### Task brief
Please filter the data down to the lines that include the word "cmdOp" and copy them.

Record extracts Start Marker

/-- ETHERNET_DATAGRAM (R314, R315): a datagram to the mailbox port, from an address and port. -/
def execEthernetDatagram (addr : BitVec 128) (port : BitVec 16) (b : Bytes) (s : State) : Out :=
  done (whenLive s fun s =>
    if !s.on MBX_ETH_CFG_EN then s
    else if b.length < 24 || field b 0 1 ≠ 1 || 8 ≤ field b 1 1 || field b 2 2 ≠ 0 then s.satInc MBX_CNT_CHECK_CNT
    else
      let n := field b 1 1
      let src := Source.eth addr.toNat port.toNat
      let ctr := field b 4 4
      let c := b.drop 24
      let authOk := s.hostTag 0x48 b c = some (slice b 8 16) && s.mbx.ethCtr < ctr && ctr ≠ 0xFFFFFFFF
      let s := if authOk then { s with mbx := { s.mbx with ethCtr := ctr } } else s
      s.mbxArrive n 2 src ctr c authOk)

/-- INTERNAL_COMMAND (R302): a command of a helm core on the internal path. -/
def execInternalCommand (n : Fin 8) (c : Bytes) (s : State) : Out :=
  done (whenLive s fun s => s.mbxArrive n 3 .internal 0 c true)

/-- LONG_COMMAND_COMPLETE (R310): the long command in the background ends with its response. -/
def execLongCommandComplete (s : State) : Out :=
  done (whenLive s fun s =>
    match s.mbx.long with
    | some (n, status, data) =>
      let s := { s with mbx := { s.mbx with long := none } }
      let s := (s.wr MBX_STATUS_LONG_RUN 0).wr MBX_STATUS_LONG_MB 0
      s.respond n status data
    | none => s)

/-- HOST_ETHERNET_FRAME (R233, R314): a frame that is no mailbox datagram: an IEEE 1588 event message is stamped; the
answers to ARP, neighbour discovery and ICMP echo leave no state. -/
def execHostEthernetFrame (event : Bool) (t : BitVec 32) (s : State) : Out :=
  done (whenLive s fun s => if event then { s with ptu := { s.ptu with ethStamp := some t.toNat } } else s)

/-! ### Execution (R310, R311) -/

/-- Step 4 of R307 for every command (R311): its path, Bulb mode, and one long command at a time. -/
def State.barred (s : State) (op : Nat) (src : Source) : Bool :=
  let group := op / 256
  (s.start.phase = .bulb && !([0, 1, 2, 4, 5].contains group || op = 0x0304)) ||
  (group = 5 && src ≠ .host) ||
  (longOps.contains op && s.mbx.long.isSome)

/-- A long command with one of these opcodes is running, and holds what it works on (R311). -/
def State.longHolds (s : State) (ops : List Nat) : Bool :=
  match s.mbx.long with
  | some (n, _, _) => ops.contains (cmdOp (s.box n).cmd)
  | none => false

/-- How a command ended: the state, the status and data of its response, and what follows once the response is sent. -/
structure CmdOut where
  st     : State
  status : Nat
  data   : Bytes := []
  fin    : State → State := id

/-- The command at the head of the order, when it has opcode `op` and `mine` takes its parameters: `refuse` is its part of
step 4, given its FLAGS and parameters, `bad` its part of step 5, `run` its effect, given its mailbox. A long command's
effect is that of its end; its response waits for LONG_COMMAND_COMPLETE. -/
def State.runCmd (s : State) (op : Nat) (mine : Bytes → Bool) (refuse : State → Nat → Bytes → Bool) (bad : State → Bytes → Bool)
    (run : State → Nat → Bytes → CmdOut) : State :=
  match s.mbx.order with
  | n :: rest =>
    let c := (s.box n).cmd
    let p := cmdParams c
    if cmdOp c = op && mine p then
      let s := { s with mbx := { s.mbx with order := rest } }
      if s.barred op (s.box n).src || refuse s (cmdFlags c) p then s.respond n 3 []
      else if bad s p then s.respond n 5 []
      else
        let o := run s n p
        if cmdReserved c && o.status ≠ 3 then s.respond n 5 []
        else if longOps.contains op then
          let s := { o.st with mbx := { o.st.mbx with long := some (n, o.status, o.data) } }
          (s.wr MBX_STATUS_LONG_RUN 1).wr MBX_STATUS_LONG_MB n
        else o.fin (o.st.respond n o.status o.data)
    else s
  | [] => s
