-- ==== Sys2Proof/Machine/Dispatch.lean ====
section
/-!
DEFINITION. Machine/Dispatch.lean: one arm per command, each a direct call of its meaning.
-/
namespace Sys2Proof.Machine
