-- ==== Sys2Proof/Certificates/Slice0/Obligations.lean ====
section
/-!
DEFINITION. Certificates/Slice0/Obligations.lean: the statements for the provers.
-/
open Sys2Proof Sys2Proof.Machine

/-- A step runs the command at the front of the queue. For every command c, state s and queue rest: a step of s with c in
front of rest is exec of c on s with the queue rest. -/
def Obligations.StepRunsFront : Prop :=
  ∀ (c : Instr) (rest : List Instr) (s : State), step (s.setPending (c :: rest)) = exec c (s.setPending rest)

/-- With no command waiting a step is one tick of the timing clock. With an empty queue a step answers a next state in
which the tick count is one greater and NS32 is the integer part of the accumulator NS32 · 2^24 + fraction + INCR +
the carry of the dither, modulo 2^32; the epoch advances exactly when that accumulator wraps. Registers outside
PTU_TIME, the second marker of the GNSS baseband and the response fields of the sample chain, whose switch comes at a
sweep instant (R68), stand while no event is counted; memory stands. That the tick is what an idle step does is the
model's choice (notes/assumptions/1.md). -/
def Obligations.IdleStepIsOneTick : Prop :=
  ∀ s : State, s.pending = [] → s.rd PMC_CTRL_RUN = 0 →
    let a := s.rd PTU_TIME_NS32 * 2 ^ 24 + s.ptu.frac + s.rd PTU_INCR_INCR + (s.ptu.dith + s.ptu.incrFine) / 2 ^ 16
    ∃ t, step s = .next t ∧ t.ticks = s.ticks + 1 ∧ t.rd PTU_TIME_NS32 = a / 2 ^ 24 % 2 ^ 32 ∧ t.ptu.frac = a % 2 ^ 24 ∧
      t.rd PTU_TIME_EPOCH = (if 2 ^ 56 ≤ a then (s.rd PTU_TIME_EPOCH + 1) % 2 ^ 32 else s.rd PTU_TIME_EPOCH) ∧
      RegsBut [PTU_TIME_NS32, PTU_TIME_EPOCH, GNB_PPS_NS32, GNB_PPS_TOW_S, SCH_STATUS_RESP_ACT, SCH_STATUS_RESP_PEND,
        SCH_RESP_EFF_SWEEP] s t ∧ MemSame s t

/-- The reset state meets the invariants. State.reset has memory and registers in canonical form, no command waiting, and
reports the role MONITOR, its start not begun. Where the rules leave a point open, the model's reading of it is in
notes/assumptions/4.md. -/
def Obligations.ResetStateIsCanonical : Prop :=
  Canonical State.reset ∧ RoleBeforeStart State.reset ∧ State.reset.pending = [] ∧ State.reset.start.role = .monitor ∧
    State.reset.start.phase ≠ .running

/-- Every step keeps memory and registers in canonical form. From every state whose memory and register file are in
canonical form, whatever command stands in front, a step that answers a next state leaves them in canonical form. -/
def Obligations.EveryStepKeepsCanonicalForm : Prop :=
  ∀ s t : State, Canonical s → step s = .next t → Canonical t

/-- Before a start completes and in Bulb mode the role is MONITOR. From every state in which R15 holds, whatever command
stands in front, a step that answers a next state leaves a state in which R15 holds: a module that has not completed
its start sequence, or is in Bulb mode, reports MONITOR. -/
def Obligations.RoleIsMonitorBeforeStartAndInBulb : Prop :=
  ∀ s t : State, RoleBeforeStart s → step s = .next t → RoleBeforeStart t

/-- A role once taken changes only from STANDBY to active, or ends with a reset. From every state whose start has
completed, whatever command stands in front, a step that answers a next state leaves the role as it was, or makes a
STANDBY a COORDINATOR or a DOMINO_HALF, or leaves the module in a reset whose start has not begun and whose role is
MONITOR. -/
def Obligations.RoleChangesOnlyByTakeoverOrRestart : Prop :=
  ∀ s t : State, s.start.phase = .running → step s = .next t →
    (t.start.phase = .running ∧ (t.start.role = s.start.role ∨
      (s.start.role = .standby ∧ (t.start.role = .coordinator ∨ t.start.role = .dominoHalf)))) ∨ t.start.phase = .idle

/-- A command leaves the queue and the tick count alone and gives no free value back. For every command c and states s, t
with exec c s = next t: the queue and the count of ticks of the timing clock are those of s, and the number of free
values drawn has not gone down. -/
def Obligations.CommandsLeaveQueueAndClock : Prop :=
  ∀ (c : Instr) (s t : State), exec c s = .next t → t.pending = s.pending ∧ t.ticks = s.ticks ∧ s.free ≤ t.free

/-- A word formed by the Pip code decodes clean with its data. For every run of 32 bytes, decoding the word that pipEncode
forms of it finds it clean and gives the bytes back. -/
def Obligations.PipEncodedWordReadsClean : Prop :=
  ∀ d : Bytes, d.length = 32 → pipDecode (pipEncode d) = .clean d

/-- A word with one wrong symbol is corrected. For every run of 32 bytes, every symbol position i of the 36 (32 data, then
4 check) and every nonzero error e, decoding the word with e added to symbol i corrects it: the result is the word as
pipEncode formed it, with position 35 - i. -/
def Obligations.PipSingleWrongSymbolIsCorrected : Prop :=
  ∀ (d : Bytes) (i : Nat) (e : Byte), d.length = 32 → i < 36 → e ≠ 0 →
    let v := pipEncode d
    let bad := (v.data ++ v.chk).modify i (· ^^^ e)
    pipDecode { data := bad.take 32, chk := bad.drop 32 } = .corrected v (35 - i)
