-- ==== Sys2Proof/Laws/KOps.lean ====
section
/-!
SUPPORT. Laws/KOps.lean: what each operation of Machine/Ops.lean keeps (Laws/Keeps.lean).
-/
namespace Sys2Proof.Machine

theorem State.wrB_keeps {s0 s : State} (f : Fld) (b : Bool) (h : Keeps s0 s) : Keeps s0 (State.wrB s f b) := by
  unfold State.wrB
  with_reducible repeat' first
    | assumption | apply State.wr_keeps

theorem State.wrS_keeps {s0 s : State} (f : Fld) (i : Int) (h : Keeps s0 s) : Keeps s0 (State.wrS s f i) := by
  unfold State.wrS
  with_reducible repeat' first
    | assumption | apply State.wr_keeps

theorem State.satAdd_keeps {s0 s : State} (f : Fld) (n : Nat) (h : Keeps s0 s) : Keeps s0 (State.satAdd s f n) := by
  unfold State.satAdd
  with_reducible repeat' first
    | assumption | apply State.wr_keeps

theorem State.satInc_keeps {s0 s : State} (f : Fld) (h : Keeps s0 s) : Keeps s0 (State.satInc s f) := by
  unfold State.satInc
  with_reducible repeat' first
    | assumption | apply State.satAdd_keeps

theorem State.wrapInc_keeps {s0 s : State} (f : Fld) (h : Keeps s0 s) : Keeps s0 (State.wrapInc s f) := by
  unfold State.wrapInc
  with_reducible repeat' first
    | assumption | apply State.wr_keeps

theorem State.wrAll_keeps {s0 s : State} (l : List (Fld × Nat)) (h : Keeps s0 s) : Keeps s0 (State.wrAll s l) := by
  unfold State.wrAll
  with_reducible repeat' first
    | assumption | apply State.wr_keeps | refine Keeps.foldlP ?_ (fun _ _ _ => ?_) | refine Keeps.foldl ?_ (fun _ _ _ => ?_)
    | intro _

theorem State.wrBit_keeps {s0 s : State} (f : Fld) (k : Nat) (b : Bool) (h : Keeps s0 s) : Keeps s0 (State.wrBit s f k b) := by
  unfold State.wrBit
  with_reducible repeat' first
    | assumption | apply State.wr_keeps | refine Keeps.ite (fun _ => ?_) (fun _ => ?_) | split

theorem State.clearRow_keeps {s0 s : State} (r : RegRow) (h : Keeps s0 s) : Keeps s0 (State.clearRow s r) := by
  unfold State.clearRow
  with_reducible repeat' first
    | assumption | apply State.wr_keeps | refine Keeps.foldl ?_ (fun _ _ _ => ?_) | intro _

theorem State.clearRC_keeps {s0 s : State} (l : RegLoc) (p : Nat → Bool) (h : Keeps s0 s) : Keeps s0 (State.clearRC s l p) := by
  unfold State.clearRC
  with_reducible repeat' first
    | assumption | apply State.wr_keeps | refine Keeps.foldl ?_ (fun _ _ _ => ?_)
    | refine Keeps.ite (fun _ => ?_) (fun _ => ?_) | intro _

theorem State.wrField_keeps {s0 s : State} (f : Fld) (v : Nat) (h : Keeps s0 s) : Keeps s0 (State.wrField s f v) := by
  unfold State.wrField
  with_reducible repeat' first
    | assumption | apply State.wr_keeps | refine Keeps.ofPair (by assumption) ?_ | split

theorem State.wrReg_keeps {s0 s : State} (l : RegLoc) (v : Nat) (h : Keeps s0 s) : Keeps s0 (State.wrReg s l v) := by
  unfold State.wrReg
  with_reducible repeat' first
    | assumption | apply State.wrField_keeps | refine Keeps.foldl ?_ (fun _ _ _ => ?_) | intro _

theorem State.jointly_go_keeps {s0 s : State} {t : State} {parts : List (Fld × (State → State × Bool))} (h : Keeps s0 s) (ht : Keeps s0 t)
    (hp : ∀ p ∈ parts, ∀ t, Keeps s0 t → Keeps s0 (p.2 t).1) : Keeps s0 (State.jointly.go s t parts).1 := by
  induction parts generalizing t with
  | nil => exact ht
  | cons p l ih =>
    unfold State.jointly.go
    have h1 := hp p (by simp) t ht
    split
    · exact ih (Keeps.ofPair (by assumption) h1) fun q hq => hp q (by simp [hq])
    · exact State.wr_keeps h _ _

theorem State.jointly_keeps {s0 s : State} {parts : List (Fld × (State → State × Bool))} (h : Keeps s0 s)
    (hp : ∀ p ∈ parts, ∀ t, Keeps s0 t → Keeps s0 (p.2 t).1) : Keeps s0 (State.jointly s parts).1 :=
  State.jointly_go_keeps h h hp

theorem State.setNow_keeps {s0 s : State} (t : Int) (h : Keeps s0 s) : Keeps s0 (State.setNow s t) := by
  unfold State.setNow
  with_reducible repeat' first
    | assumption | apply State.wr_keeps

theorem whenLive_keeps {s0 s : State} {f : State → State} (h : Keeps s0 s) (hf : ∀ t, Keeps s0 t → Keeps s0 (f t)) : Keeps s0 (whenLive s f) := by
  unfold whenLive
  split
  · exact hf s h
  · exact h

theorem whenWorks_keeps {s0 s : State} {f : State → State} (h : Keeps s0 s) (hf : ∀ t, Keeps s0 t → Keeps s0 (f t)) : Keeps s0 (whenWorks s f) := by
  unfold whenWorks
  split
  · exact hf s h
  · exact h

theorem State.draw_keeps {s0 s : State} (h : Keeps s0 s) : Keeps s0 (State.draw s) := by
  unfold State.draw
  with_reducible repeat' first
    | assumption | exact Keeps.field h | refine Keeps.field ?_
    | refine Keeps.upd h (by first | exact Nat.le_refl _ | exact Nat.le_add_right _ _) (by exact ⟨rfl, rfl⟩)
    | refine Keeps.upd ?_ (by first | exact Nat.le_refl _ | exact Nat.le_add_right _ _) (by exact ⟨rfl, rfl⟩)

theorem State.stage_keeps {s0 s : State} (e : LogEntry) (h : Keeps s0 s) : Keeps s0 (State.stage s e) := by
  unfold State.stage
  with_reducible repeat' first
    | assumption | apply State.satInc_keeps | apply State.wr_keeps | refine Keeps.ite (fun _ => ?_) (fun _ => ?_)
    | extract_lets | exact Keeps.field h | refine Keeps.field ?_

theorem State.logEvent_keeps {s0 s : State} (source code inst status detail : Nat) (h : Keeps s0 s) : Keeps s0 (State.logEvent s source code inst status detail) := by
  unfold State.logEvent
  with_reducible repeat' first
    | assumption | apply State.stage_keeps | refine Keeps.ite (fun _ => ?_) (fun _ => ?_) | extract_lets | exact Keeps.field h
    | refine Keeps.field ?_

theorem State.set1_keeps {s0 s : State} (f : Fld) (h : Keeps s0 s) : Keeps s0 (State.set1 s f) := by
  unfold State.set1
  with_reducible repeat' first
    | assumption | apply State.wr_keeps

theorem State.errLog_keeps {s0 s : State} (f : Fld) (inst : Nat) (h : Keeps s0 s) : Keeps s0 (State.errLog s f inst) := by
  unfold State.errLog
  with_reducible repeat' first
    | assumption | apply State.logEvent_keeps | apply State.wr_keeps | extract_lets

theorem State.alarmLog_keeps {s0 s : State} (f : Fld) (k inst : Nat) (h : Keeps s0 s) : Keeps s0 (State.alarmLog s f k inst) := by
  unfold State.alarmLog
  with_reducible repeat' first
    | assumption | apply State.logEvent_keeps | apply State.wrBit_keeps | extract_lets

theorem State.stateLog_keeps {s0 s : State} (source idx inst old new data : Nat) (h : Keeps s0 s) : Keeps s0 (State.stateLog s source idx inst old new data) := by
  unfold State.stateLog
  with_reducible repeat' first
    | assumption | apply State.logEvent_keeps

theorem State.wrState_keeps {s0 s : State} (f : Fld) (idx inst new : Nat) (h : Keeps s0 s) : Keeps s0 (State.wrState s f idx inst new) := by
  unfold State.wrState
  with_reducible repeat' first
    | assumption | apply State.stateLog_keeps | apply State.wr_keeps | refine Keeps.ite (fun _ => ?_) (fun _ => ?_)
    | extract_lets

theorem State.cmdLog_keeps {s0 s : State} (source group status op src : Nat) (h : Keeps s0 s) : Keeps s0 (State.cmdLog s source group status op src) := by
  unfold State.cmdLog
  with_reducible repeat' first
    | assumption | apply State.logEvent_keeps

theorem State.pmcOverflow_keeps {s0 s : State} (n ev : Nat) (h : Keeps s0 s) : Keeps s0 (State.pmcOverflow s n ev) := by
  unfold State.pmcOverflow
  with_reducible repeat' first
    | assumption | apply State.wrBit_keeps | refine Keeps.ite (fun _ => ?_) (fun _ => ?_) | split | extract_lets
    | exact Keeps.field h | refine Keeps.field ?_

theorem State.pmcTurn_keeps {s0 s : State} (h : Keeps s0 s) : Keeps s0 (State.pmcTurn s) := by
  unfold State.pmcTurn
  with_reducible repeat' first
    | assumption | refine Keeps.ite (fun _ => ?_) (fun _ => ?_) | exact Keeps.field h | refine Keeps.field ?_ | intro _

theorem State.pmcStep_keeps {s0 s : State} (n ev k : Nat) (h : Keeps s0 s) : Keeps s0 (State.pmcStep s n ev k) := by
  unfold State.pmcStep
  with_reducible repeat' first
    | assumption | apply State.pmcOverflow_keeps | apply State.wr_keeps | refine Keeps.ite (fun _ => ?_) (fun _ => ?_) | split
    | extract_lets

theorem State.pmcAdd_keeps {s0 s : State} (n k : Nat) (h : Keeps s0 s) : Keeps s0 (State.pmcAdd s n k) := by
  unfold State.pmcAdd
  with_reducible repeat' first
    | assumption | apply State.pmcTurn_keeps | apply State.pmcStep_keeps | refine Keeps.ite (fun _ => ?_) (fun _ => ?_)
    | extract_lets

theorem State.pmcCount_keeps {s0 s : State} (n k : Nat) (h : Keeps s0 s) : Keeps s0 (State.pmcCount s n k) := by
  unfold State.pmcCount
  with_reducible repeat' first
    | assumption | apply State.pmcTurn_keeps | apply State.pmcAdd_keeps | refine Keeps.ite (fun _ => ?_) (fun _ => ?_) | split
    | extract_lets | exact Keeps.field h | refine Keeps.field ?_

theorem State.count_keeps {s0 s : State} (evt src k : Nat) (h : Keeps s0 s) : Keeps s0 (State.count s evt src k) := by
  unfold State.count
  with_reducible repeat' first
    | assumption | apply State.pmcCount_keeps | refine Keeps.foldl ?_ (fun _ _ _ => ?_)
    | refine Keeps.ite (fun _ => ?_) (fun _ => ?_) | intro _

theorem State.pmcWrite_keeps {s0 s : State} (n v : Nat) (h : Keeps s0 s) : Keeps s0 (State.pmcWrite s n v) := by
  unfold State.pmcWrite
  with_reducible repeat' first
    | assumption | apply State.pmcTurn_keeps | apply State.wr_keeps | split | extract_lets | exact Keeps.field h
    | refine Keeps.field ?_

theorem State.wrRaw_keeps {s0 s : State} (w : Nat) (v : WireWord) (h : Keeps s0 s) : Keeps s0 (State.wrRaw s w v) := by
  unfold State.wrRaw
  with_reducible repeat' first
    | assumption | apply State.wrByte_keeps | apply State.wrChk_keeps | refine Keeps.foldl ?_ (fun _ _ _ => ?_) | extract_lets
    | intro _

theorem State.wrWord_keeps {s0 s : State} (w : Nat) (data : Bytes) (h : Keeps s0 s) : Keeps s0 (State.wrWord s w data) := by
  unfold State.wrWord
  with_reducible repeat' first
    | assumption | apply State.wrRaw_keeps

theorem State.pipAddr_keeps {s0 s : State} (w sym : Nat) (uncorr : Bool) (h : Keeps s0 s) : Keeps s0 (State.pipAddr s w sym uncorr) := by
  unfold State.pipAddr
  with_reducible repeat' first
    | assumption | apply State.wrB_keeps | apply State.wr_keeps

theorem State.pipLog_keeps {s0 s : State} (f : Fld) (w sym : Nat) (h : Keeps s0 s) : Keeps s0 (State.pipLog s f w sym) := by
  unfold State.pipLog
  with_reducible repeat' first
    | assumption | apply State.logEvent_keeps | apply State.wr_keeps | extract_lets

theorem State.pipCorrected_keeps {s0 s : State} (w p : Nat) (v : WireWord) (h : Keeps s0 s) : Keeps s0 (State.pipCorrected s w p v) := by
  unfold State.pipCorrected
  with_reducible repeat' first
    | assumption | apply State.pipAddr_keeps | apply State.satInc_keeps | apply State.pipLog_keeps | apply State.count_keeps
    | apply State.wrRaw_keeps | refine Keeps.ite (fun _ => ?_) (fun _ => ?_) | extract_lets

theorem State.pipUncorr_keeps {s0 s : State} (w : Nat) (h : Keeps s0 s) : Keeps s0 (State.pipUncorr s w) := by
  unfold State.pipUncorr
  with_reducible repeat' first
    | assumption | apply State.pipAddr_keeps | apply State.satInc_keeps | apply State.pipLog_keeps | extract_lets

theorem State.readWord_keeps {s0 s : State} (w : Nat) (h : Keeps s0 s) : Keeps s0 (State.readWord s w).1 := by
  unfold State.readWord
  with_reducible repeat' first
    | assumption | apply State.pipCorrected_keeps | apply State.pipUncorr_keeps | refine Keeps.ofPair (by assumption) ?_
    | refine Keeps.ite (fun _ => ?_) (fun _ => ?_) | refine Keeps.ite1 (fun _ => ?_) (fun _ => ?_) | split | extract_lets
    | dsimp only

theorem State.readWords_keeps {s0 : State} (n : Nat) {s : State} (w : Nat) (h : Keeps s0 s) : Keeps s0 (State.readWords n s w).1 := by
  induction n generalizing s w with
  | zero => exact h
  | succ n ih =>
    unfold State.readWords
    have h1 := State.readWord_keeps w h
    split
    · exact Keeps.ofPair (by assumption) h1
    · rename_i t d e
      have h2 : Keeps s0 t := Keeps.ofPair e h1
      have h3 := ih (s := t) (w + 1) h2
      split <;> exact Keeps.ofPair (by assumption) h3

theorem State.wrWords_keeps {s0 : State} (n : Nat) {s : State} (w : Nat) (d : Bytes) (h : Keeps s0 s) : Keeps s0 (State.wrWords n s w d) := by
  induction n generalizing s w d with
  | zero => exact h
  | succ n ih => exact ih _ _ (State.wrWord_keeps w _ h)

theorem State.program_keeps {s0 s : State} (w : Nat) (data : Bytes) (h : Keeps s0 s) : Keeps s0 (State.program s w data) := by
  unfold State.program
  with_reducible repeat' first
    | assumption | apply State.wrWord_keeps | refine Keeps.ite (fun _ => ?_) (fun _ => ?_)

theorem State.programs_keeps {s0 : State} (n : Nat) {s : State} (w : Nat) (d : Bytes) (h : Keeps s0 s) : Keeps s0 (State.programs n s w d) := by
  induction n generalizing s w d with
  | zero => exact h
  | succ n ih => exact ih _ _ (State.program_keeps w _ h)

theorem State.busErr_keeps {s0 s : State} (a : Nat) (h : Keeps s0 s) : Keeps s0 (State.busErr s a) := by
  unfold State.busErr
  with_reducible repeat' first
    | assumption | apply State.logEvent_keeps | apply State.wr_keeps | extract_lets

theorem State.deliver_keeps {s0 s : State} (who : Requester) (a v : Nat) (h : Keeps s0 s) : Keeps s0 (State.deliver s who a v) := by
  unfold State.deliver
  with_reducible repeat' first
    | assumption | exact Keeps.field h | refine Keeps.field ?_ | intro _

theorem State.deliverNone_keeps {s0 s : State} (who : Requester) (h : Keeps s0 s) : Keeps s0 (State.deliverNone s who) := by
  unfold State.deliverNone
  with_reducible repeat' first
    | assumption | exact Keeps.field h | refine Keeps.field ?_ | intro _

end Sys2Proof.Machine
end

Record extracts End Marker

### Task solution
  | some (n, _, _) => ops.contains (cmdOp (s.box n).cmd)
    if cmdOp c = op && mine p then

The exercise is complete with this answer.